BEGIN Records provided
-- ==== Sys2Proof/Syntax.lean ====
section
/-! DEFINITION. The commands: one constructor of `Instr` per row of spec/opcode_table.json, with the row's operands, and
the types of those operands. A core's slot operation carries the whole bundle it issues in (R42-R47); an admin command
carries its channel and packet bytes (R354); a work packet carries the queue it is read from (R388). -/

namespace Sys2Proof

/-- A core: its cluster's global index and its number there (R20). -/
structure CoreId where
  cl : Fin 192
  core : Fin 32
  deriving DecidableEq, Repr

/-- The S slot (R43). -/
structure SSlot where
  op : BitVec 8 := 0
  pred : BitVec 3 := 0
  pneg : Bool := false
  rd : BitVec 5 := 0
  ra : BitVec 5 := 0
  rb : BitVec 5 := 0
  imm : BitVec 21 := 0
  deriving DecidableEq, Repr

/-- The B slot (R44). -/
structure BSlot where
  op : BitVec 8 := 0
  pred : BitVec 3 := 0
  pneg : Bool := false
  rd : BitVec 5 := 0
  ra : BitVec 5 := 0
  imm : BitVec 26 := 0
  deriving DecidableEq, Repr

/-- The V slot (R45). -/
structure VSlot where
  op : BitVec 8 := 0
  pred : BitVec 3 := 0
  pneg : Bool := false
  vd : BitVec 6 := 0
  va : BitVec 6 := 0
  vb : BitVec 6 := 0
  vc : BitVec 6 := 0
  fmt : BitVec 4 := 0
  rnd : BitVec 2 := 0
  sreg : BitVec 5 := 0
  imm : BitVec 17 := 0
  deriving DecidableEq, Repr

/-- The M slot (R46). -/
structure MSlot where
  op : BitVec 6 := 0
  acc : BitVec 3 := 0
  sa : BitVec 5 := 0
  sb : BitVec 5 := 0
  afmt : BitVec 4 := 0
  bfmt : BitVec 4 := 0
  sparse : Bool := false
  zero : Bool := false
  scale : BitVec 2 := 0
  spmode : Bool := false
  deriving DecidableEq, Repr

/-- The X slot (R47). -/
structure XSlot where
  op : BitVec 6 := 0
  pred : BitVec 3 := 0
  pneg : Bool := false
  sa : BitVec 5 := 0
  sb : BitVec 5 := 0
  sl : BitVec 5 := 0
  cnt : BitVec 6 := 0
  dq : BitVec 4 := 0
  flags : BitVec 5 := 0
  imm : BitVec 16 := 0
  deriving DecidableEq, Repr

/-- A bundle: header and the five slots, which together are its 256 bits (R42). -/
structure Bundle where
  format : BitVec 4 := 1
  rsv : BitVec 4 := 0
  x : XSlot := {}
  m : MSlot := {}
  v : VSlot := {}
  b : BSlot := {}
  s : SSlot := {}
  deriving DecidableEq, Repr

/-- The six compares, opcodes 0x20-0x25 (R57). -/
inductive CmpOp where
  | eq | ne | lt | ltu | ge | geu
  deriving DecidableEq, Repr

/-- Access width of LD and ST: B, H, W, D (R59). -/
inductive MemWidth where
  | b | h | w | d
  deriving DecidableEq, Repr

/-- Access width of the sign-extending loads: BS, HS, WS (R59). -/
inductive SignedWidth where
  | b | h | w
  deriving DecidableEq, Repr

/-- How a read or a transaction that left the cluster ends: with its data, with data that on-die ECC corrected (R173), with data its source
marks poisoned (R173, R325), or with an error code of its path (R55, R474, R465). -/
inductive Arrival where
  | data
  | corrected
  | poisoned
  | error (code : BitVec 16)
  deriving DecidableEq, Repr

/-- What on-die ECC reports for one 256-byte read (R173). -/
inductive EccOutcome where
  | clean | corrected | uncorrectable
  deriving DecidableEq, Repr

/-- What the outcome of an access says of the on-die ECC of the HBM location it read: 0 sound, 1 corrected, 2 uncorrectable. -/
def Arrival.ecc : Arrival → Nat
  | .corrected => 1
  | .poisoned => 2
  | .data | .error _ => 0

/-- The same of a read's ECC outcome. -/
def EccOutcome.ecc : EccOutcome → Nat
  | .clean => 0
  | .corrected => 1
  | .uncorrectable => 2

/-- The stop whose tracker entry frees (R178). -/
inductive TrackerStop where
  | cluster (c : Fin 48) | sequencer | hubEdge
  deriving DecidableEq, Repr

/-- A work queue (R376). -/
structure QRef where
  part : Fin 64
  ctx : Fin 256
  queue : Fin 16
  deriving DecidableEq, Repr

/-- What a strip works on (R295): a pool entry, the blocks of a KV slot. -/
inductive StripUnit where
  | cluster (i : Fin 192)
  | channel (i : Fin 320)
  | link (i : Fin 24)
  | kvSlot (i : Fin 65536)
  deriving DecidableEq, Repr

/-- A fuse bank of the hub that R496 gives bits. -/
inductive FuseBank where
  | retirement | identityLeaf | antiRollback
  deriving DecidableEq, Repr

/-- A target of a management request (R291): hub SRAM, the external flash (R502) and the ring of the event log by address; a fuse bank; a
temperature point; what else of the hub the spec gives no layout; a channel at an offset; a table that commands govern; control registers; a
cluster's data; host memory. -/
inductive MgtTarget where
  | sram (addr : Nat)
  | flash (addr : Nat)
  | log (off : Nat)
  | fuses (bank : FuseBank)
  | sensor (n : Fin 1076)
  | hub
  | mgtChannel (i : Fin 320) (off : Nat)
  | table
  | control
  | clusterData (i : Fin 192)
  | channelData (i : Fin 320) (off : Nat)
  | hostMemory (port : Fin 4) (addr : Nat)
  deriving DecidableEq, Repr

/-- A management request reads a number of bytes or writes bytes (R291). -/
inductive MgtAccess where
  | read (n : Nat)
  | write (data : List Byte)
  deriving DecidableEq, Repr

/-- The access is a write. -/
def MgtAccess.isWrite : MgtAccess → Bool
  | .read _ => false
  | .write _ => true

/-- What a test-access instruction on the IEEE 1149.1 port reaches for (R293), and the pool entry it lies in, if any. -/
inductive JtagTarget where
  | boundaryScan | hubDebug
  | testAccess (entry : Option StripUnit)
  deriving DecidableEq, Repr

/-- A link module that can train or lose lock (R20, R22, R307): die-to-die, compute-to-hub, host. -/
inductive LinkModule where
  | d2d (lm : Fin 24)
  | hub (die : Fin 4) (u : Fin 2)
  | host (port : Fin 4) (u : Fin 2)
  deriving DecidableEq, Repr

/-- A VA access whose walk ends (R328, R338): a core's held read, a write in flight, a DMA entry's transaction, or an
access of the sequencer or a hub agent for a context. -/
inductive VaAccess where
  | coreRead (k : CoreId)
  | write (id : Nat)
  | dma (k : CoreId) (dq : Fin 16) (tx : Nat)
  | agent (p : Fin 64) (c : Fin 256) (vaddr : BitVec 57) (write : Bool)
  deriving DecidableEq, Repr

/-- A register space a write reaches (R285, R313-R316, R320, R497); `vfMsix` is BAR2 of a VF (R314), `hdmBase` the port's HDM decoder
base. -/
inductive RegSpace where
  | pf0 (port : Fin 4)
  | sriov (port : Fin 4)
  | vfBar0 (port : Fin 4) (vf : Fin 64)
  | doorbellPage (port : Fin 4) (vf : Fin 64) (ctx : Fin 256)
  | partitionPage (port : Fin 4) (vf : Fin 64)
  | claimBank (port : Fin 4) (vf : Fin 64) (fast : Bool)
  | vfMsix (port : Fin 4) (vf : Fin 64)
  | hdmBase (port : Fin 4)
  | protection
  | management
  deriving DecidableEq, Repr

/-- A tension regulator: class and instance (R444). -/
inductive Regulator where
  | host (i : Fin 8)
  | link (e : Fin 4)
  | kv
  | mstop (i : Fin 40)
  deriving DecidableEq, Repr

/-- What a regulator's clock saw of a label in a window: the mean time in ns from source issue to completion of its requests that completed
at the instance (R456). -/
structure LabelObs where
  part : Fin 64
  label : Fin 16
  meanTime : Nat
  deriving DecidableEq, Repr

/-- What a regulator's clock saw in one window: its labels, and for how many of its 10,000 ns the queue held a request (R458). -/
structure WindowObs where
  labels : List LabelObs
  busyNs : Nat
  deriving DecidableEq, Repr

/-- A request that enters a regulator's queue: its partition and label, none for management traffic (R446); the direction of its data; and
whether it is best-effort traffic of a VD's share (R247, R249). -/
structure QueuedReq where
  who : Option (Fin 64 × Fin 16)
  up : Bool := false
  spill : Bool := false
  deriving DecidableEq, Repr

/-- A regulator's request queue since it was last reported: how many of its requests it served, and its size (R453, R455). -/
structure QueueObs where
  served : Nat
  size : Nat
  deriving DecidableEq, Repr

/-- A recovery domain below the package (R463). -/
inductive Domain where
  | l1 (cl : Fin 192)
  | l2 (die : Fin 4)
  deriving DecidableEq, Repr

/-- A request whose fabric budget runs (R474): a core's read, a write, the read or the write of a DMA transaction, a transaction that a
sequencer or an agent of the hub has made for the packet in progress on a queue. -/
inductive TimedReq where
  | coreRead (k : CoreId)
  | write (id : Nat)
  | dma (k : CoreId) (dq : Fin 16) (tx : Nat)
  | dmaWrite (k : CoreId) (dq : Fin 16) (tx : Nat)
  | agent (q : QRef)
  deriving DecidableEq, Repr

/-- One rail's sensor reading (R530): millivolts, 0.1 A, 0.1 W, phases delivering, over-current. -/
structure RailReading where
  millivolts : Nat
  current : Nat
  power : Nat
  phasesOk : Nat
  overcurrent : Bool
  deriving DecidableEq, Repr

/-- What the board has programmed into the flash through its own controller before a start (R557): a firmware image in slot A, and the
copies of the boot record in the boot area. -/
structure BoardFlash where
  slotA : List Byte
  recordA : List Byte
  recordB : List Byte
  deriving DecidableEq, Repr

/-- What a package start finds outside the device: the boot straps and the first bytes of the boot area (R557, R559). -/
structure StartInfo where
  bootSrc : BitVec 2
  bootArea : List Byte
  board : Option BoardFlash := none
  deriving DecidableEq, Repr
END Records provided
## [Task statement]
Using the material above, find each line that holds "sensor" and copy that line.

## [Written answer]
  | sensor (n : Fin 1076)
/-- One rail's sensor reading (R530): millivolts, 0.1 A, 0.1 W, phases delivering, over-current. -/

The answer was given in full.